- _Your assignment_: Transcribe verbatim the span of lines that opens with the line containing "rw [condField_toBits, ←" and closes with the last line of the data below.

________________________________________

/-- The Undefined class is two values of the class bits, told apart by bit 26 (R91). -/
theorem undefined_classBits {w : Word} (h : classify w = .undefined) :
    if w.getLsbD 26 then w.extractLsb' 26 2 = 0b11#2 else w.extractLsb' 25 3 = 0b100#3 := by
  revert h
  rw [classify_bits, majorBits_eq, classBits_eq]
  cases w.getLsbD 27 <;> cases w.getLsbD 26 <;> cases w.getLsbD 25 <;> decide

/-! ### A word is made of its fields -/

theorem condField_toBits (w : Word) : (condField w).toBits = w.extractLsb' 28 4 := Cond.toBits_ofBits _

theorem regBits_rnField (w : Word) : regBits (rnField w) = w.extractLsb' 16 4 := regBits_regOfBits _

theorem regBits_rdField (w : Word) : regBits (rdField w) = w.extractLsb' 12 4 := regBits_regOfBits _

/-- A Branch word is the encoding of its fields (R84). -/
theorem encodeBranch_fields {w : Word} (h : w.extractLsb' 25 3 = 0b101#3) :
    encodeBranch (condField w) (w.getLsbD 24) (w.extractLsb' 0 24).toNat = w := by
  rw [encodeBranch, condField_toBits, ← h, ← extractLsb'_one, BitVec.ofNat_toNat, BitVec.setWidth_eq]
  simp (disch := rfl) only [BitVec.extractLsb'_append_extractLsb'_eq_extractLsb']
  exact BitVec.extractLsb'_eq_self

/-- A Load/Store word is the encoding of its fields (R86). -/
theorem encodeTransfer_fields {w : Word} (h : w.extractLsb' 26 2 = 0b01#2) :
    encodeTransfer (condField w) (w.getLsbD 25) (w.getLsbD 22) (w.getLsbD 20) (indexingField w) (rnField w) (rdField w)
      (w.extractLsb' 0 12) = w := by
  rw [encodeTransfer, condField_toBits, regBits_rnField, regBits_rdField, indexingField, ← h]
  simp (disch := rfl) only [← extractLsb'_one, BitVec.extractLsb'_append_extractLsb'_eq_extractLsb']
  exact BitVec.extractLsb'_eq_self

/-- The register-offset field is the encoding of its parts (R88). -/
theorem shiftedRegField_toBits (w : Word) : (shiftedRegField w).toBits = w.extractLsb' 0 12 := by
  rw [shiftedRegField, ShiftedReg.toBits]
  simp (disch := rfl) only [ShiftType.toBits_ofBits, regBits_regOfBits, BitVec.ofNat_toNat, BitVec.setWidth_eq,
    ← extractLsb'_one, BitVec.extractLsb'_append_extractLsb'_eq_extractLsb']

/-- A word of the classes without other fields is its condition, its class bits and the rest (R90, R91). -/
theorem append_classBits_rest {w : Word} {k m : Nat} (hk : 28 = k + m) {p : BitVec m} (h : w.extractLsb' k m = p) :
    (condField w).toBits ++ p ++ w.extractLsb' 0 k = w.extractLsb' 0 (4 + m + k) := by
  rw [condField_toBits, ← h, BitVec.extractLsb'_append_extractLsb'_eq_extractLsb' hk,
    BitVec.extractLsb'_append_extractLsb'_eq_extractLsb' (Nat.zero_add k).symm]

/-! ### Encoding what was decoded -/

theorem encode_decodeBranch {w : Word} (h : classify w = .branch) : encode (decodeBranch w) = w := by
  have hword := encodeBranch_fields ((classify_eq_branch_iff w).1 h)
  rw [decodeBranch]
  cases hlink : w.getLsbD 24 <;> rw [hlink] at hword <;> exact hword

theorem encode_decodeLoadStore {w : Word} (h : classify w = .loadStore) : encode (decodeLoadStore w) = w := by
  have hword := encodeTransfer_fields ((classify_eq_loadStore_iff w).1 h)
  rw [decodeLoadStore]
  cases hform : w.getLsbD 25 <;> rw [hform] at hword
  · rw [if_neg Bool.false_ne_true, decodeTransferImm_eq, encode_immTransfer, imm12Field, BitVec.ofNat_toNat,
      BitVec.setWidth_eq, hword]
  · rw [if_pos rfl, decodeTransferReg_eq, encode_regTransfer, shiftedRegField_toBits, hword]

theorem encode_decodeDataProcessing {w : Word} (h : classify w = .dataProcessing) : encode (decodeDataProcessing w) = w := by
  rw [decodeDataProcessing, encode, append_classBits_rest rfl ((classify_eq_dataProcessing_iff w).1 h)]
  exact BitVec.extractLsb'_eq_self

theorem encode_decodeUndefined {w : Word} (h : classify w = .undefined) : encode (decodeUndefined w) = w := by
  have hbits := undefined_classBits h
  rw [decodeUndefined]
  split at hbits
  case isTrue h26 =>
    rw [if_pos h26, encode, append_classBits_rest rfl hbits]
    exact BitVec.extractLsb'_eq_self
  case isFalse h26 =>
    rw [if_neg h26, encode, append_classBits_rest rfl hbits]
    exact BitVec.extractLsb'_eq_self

________________________________________

- _Your solution_:
  rw [condField_toBits, ← h, BitVec.extractLsb'_append_extractLsb'_eq_extractLsb' hk,
    BitVec.extractLsb'_append_extractLsb'_eq_extractLsb' (Nat.zero_add k).symm]

/-! ### Encoding what was decoded -/

theorem encode_decodeBranch {w : Word} (h : classify w = .branch) : encode (decodeBranch w) = w := by
  have hword := encodeBranch_fields ((classify_eq_branch_iff w).1 h)
  rw [decodeBranch]
  cases hlink : w.getLsbD 24 <;> rw [hlink] at hword <;> exact hword

theorem encode_decodeLoadStore {w : Word} (h : classify w = .loadStore) : encode (decodeLoadStore w) = w := by
  have hword := encodeTransfer_fields ((classify_eq_loadStore_iff w).1 h)
  rw [decodeLoadStore]
  cases hform : w.getLsbD 25 <;> rw [hform] at hword
  · rw [if_neg Bool.false_ne_true, decodeTransferImm_eq, encode_immTransfer, imm12Field, BitVec.ofNat_toNat,
      BitVec.setWidth_eq, hword]
  · rw [if_pos rfl, decodeTransferReg_eq, encode_regTransfer, shiftedRegField_toBits, hword]

theorem encode_decodeDataProcessing {w : Word} (h : classify w = .dataProcessing) : encode (decodeDataProcessing w) = w := by
  rw [decodeDataProcessing, encode, append_classBits_rest rfl ((classify_eq_dataProcessing_iff w).1 h)]
  exact BitVec.extractLsb'_eq_self

theorem encode_decodeUndefined {w : Word} (h : classify w = .undefined) : encode (decodeUndefined w) = w := by
  have hbits := undefined_classBits h
  rw [decodeUndefined]
  split at hbits
  case isTrue h26 =>
    rw [if_pos h26, encode, append_classBits_rest rfl hbits]
    exact BitVec.extractLsb'_eq_self
  case isFalse h26 =>
    rw [if_neg h26, encode, append_classBits_rest rfl hbits]
    exact BitVec.extractLsb'_eq_self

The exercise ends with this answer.